(Exercise aim) Could each record be written out again exactly as it stands?

# # # #

theorem Same.set_slice {m : Nat} {s u : State} (x) (h : Same m s u) (hk : 0x40000 ||| m = m) :
    Same m s { u with slice := x } :=
  h.then (k := 0x40000) ⟨rfl, id, id, fun _ _ _ _ => rfl, fun _ => rfl, fun _ => rfl, fun _ => rfl, fun _ => rfl, fun _ => rfl, fun _ => rfl, fun _ => rfl, fun _ => rfl, fun _ => rfl, fun _ => rfl, fun _ => rfl, fun _ => rfl, fun _ => rfl, fun _ => rfl, fun _ => rfl, fun _ => rfl, fun _ => rfl, fun b => absurd b (by decide), fun _ => rfl, fun _ => rfl, fun _ => rfl, fun _ => rfl, fun _ => rfl, fun _ => rfl, fun _ => rfl, fun _ => rfl, fun _ => rfl, fun _ => rfl, fun _ => rfl, fun _ => rfl, fun _ => rfl, fun _ => rfl, fun _ => rfl, fun _ => rfl, fun _ => rfl, fun _ => rfl, fun _ => rfl, fun _ => rfl, fun _ => rfl, fun _ => rfl, fun _ => rfl⟩ hk

theorem Same.set_overlap {m : Nat} {s u : State} (x) (h : Same m s u) (hk : 0x80000 ||| m = m) :
    Same m s { u with overlap := x } :=
  h.then (k := 0x80000) ⟨rfl, id, id, fun _ _ _ _ => rfl, fun _ => rfl, fun _ => rfl, fun _ => rfl, fun _ => rfl, fun _ => rfl, fun _ => rfl, fun _ => rfl, fun _ => rfl, fun _ => rfl, fun _ => rfl, fun _ => rfl, fun _ => rfl, fun _ => rfl, fun _ => rfl, fun _ => rfl, fun _ => rfl, fun _ => rfl, fun _ => rfl, fun b => absurd b (by decide), fun _ => rfl, fun _ => rfl, fun _ => rfl, fun _ => rfl, fun _ => rfl, fun _ => rfl, fun _ => rfl, fun _ => rfl, fun _ => rfl, fun _ => rfl, fun _ => rfl, fun _ => rfl, fun _ => rfl, fun _ => rfl, fun _ => rfl, fun _ => rfl, fun _ => rfl, fun _ => rfl, fun _ => rfl, fun _ => rfl, fun _ => rfl, fun _ => rfl⟩ hk

theorem Same.set_staged {m : Nat} {s u : State} (x) (h : Same m s u) (hk : 0x100000 ||| m = m) :
    Same m s { u with staged := x } :=
  h.then (k := 0x100000) ⟨rfl, id, id, fun _ _ _ _ => rfl, fun _ => rfl, fun _ => rfl, fun _ => rfl, fun _ => rfl, fun _ => rfl, fun _ => rfl, fun _ => rfl, fun _ => rfl, fun _ => rfl, fun _ => rfl, fun _ => rfl, fun _ => rfl, fun _ => rfl, fun _ => rfl, fun _ => rfl, fun _ => rfl, fun _ => rfl, fun _ => rfl, fun _ => rfl, fun b => absurd b (by decide), fun _ => rfl, fun _ => rfl, fun _ => rfl, fun _ => rfl, fun _ => rfl, fun _ => rfl, fun _ => rfl, fun _ => rfl, fun _ => rfl, fun _ => rfl, fun _ => rfl, fun _ => rfl, fun _ => rfl, fun _ => rfl, fun _ => rfl, fun _ => rfl, fun _ => rfl, fun _ => rfl, fun _ => rfl, fun _ => rfl, fun _ => rfl⟩ hk

theorem Same.set_slots {m : Nat} {s u : State} (x) (h : Same m s u) (hk : 0x200000 ||| m = m) :
    Same m s { u with slots := x } :=
  h.then (k := 0x200000) ⟨rfl, id, id, fun _ _ _ _ => rfl, fun _ => rfl, fun _ => rfl, fun _ => rfl, fun _ => rfl, fun _ => rfl, fun _ => rfl, fun _ => rfl, fun _ => rfl, fun _ => rfl, fun _ => rfl, fun _ => rfl, fun _ => rfl, fun _ => rfl, fun _ => rfl, fun _ => rfl, fun _ => rfl, fun _ => rfl, fun _ => rfl, fun _ => rfl, fun _ => rfl, fun b => absurd b (by decide), fun _ => rfl, fun _ => rfl, fun _ => rfl, fun _ => rfl, fun _ => rfl, fun _ => rfl, fun _ => rfl, fun _ => rfl, fun _ => rfl, fun _ => rfl, fun _ => rfl, fun _ => rfl, fun _ => rfl, fun _ => rfl, fun _ => rfl, fun _ => rfl, fun _ => rfl, fun _ => rfl, fun _ => rfl, fun _ => rfl⟩ hk

theorem Same.set_markOut {m : Nat} {s u : State} (x) (h : Same m s u) (hk : 0x400000 ||| m = m) :
    Same m s { u with markOut := x } :=
  h.then (k := 0x400000) ⟨rfl, id, id, fun _ _ _ _ => rfl, fun _ => rfl, fun _ => rfl, fun _ => rfl, fun _ => rfl, fun _ => rfl, fun _ => rfl, fun _ => rfl, fun _ => rfl, fun _ => rfl, fun _ => rfl, fun _ => rfl, fun _ => rfl, fun _ => rfl, fun _ => rfl, fun _ => rfl, fun _ => rfl, fun _ => rfl, fun _ => rfl, fun _ => rfl, fun _ => rfl, fun _ => rfl, fun b => absurd b (by decide), fun _ => rfl, fun _ => rfl, fun _ => rfl, fun _ => rfl, fun _ => rfl, fun _ => rfl, fun _ => rfl, fun _ => rfl, fun _ => rfl, fun _ => rfl, fun _ => rfl, fun _ => rfl, fun _ => rfl, fun _ => rfl, fun _ => rfl, fun _ => rfl, fun _ => rfl, fun _ => rfl, fun _ => rfl⟩ hk

theorem Same.set_markOutNum {m : Nat} {s u : State} (x) (h : Same m s u) (hk : 0x800000 ||| m = m) :
    Same m s { u with markOutNum := x } :=
  h.then (k := 0x800000) ⟨rfl, id, id, fun _ _ _ _ => rfl, fun _ => rfl, fun _ => rfl, fun _ => rfl, fun _ => rfl, fun _ => rfl, fun _ => rfl, fun _ => rfl, fun _ => rfl, fun _ => rfl, fun _ => rfl, fun _ => rfl, fun _ => rfl, fun _ => rfl, fun _ => rfl, fun _ => rfl, fun _ => rfl, fun _ => rfl, fun _ => rfl, fun _ => rfl, fun _ => rfl, fun _ => rfl, fun _ => rfl, fun b => absurd b (by decide), fun _ => rfl, fun _ => rfl, fun _ => rfl, fun _ => rfl, fun _ => rfl, fun _ => rfl, fun _ => rfl, fun _ => rfl, fun _ => rfl, fun _ => rfl, fun _ => rfl, fun _ => rfl, fun _ => rfl, fun _ => rfl, fun _ => rfl, fun _ => rfl, fun _ => rfl, fun _ => rfl⟩ hk
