-- ==== Sys2Proof/Laws/Masks.lean ====
section
/-! SUPPORT. Masks of the operations' frames: bit i is the i-th field of State, bit 42 + r the dictionary parameter with number r
(Frame.lean). -/
namespace Sys2Proof.Machine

# # # #

(Completed exercise)
theorem Same.set_slice {m : Nat} {s u : State} (x) (h : Same m s u) (hk : 0x40000 ||| m = m) :
    Same m s { u with slice := x } :=
  h.then (k := 0x40000) ⟨rfl, id, id, fun _ _ _ _ => rfl, fun _ => rfl, fun _ => rfl, fun _ => rfl, fun _ => rfl, fun _ => rfl, fun _ => rfl, fun _ => rfl, fun _ => rfl, fun _ => rfl, fun _ => rfl, fun _ => rfl, fun _ => rfl, fun _ => rfl, fun _ => rfl, fun _ => rfl, fun _ => rfl, fun _ => rfl, fun b => absurd b (by decide), fun _ => rfl, fun _ => rfl, fun _ => rfl, fun _ => rfl, fun _ => rfl, fun _ => rfl, fun _ => rfl, fun _ => rfl, fun _ => rfl, fun _ => rfl, fun _ => rfl, fun _ => rfl, fun _ => rfl, fun _ => rfl, fun _ => rfl, fun _ => rfl, fun _ => rfl, fun _ => rfl, fun _ => rfl, fun _ => rfl, fun _ => rfl, fun _ => rfl, fun _ => rfl⟩ hk

theorem Same.set_overlap {m : Nat} {s u : State} (x) (h : Same m s u) (hk : 0x80000 ||| m = m) :
    Same m s { u with overlap := x } :=
  h.then (k := 0x80000) ⟨rfl, id, id, fun _ _ _ _ => rfl, fun _ => rfl, fun _ => rfl, fun _ => rfl, fun _ => rfl, fun _ => rfl, fun _ => rfl, fun _ => rfl, fun _ => rfl, fun _ => rfl, fun _ => rfl, fun _ => rfl, fun _ => rfl, fun _ => rfl, fun _ => rfl, fun _ => rfl, fun _ => rfl, fun _ => rfl, fun _ => rfl, fun b => absurd b (by decide), fun _ => rfl, fun _ => rfl, fun _ => rfl, fun _ => rfl, fun _ => rfl, fun _ => rfl, fun _ => rfl, fun _ => rfl, fun _ => rfl, fun _ => rfl, fun _ => rfl, fun _ => rfl, fun _ => rfl, fun _ => rfl, fun _ => rfl, fun _ => rfl, fun _ => rfl, fun _ => rfl, fun _ => rfl, fun _ => rfl, fun _ => rfl, fun _ => rfl⟩ hk

theorem Same.set_staged {m : Nat} {s u : State} (x) (h : Same m s u) (hk : 0x100000 ||| m = m) :
    Same m s { u with staged := x } :=
  h.then (k := 0x100000) ⟨rfl, id, id, fun _ _ _ _ => rfl, fun _ => rfl, fun _ => rfl, fun _ => rfl, fun _ => rfl, fun _ => rfl, fun _ => rfl, fun _ => rfl, fun _ => rfl, fun _ => rfl, fun _ => rfl, fun _ => rfl, fun _ => rfl, fun _ => rfl, fun _ => rfl, fun _ => rfl, fun _ => rfl, fun _ => rfl, fun _ => rfl, fun _ => rfl, fun b => absurd b (by decide), fun _ => rfl, fun _ => rfl, fun _ => rfl, fun _ => rfl, fun _ => rfl, fun _ => rfl, fun _ => rfl, fun _ => rfl, fun _ => rfl, fun _ => rfl, fun _ => rfl, fun _ => rfl, fun _ => rfl, fun _ => rfl, fun _ => rfl, fun _ => rfl, fun _ => rfl, fun _ => rfl, fun _ => rfl, fun _ => rfl, fun _ => rfl⟩ hk

theorem Same.set_slots {m : Nat} {s u : State} (x) (h : Same m s u) (hk : 0x200000 ||| m = m) :
    Same m s { u with slots := x } :=
  h.then (k := 0x200000) ⟨rfl, id, id, fun _ _ _ _ => rfl, fun _ => rfl, fun _ => rfl, fun _ => rfl, fun _ => rfl, fun _ => rfl, fun _ => rfl, fun _ => rfl, fun _ => rfl, fun _ => rfl, fun _ => rfl, fun _ => rfl, fun _ => rfl, fun _ => rfl, fun _ => rfl, fun _ => rfl, fun _ => rfl, fun _ => rfl, fun _ => rfl, fun _ => rfl, fun _ => rfl, fun b => absurd b (by decide), fun _ => rfl, fun _ => rfl, fun _ => rfl, fun _ => rfl, fun _ => rfl, fun _ => rfl, fun _ => rfl, fun _ => rfl, fun _ => rfl, fun _ => rfl, fun _ => rfl, fun _ => rfl, fun _ => rfl, fun _ => rfl, fun _ => rfl, fun _ => rfl, fun _ => rfl, fun _ => rfl, fun _ => rfl, fun _ => rfl⟩ hk

theorem Same.set_markOut {m : Nat} {s u : State} (x) (h : Same m s u) (hk : 0x400000 ||| m = m) :
    Same m s { u with markOut := x } :=
  h.then (k := 0x400000) ⟨rfl, id, id, fun _ _ _ _ => rfl, fun _ => rfl, fun _ => rfl, fun _ => rfl, fun _ => rfl, fun _ => rfl, fun _ => rfl, fun _ => rfl, fun _ => rfl, fun _ => rfl, fun _ => rfl, fun _ => rfl, fun _ => rfl, fun _ => rfl, fun _ => rfl, fun _ => rfl, fun _ => rfl, fun _ => rfl, fun _ => rfl, fun _ => rfl, fun _ => rfl, fun _ => rfl, fun b => absurd b (by decide), fun _ => rfl, fun _ => rfl, fun _ => rfl, fun _ => rfl, fun _ => rfl, fun _ => rfl, fun _ => rfl, fun _ => rfl, fun _ => rfl, fun _ => rfl, fun _ => rfl, fun _ => rfl, fun _ => rfl, fun _ => rfl, fun _ => rfl, fun _ => rfl, fun _ => rfl, fun _ => rfl, fun _ => rfl⟩ hk

theorem Same.set_markOutNum {m : Nat} {s u : State} (x) (h : Same m s u) (hk : 0x800000 ||| m = m) :
    Same m s { u with markOutNum := x } :=
  h.then (k := 0x800000) ⟨rfl, id, id, fun _ _ _ _ => rfl, fun _ => rfl, fun _ => rfl, fun _ => rfl, fun _ => rfl, fun _ => rfl, fun _ => rfl, fun _ => rfl, fun _ => rfl, fun _ => rfl, fun _ => rfl, fun _ => rfl, fun _ => rfl, fun _ => rfl, fun _ => rfl, fun _ => rfl, fun _ => rfl, fun _ => rfl, fun _ => rfl, fun _ => rfl, fun _ => rfl, fun _ => rfl, fun _ => rfl, fun b => absurd b (by decide), fun _ => rfl, fun _ => rfl, fun _ => rfl, fun _ => rfl, fun _ => rfl, fun _ => rfl, fun _ => rfl, fun _ => rfl, fun _ => rfl, fun _ => rfl, fun _ => rfl, fun _ => rfl, fun _ => rfl, fun _ => rfl, fun _ => rfl, fun _ => rfl, fun _ => rfl, fun _ => rfl⟩ hk
-- ==== Sys2Proof/Laws/Masks.lean ====
section
/-! SUPPORT. Masks of the operations' frames: bit i is the i-th field of State, bit 42 + r the dictionary parameter with number r
(Frame.lean). -/
namespace Sys2Proof.Machine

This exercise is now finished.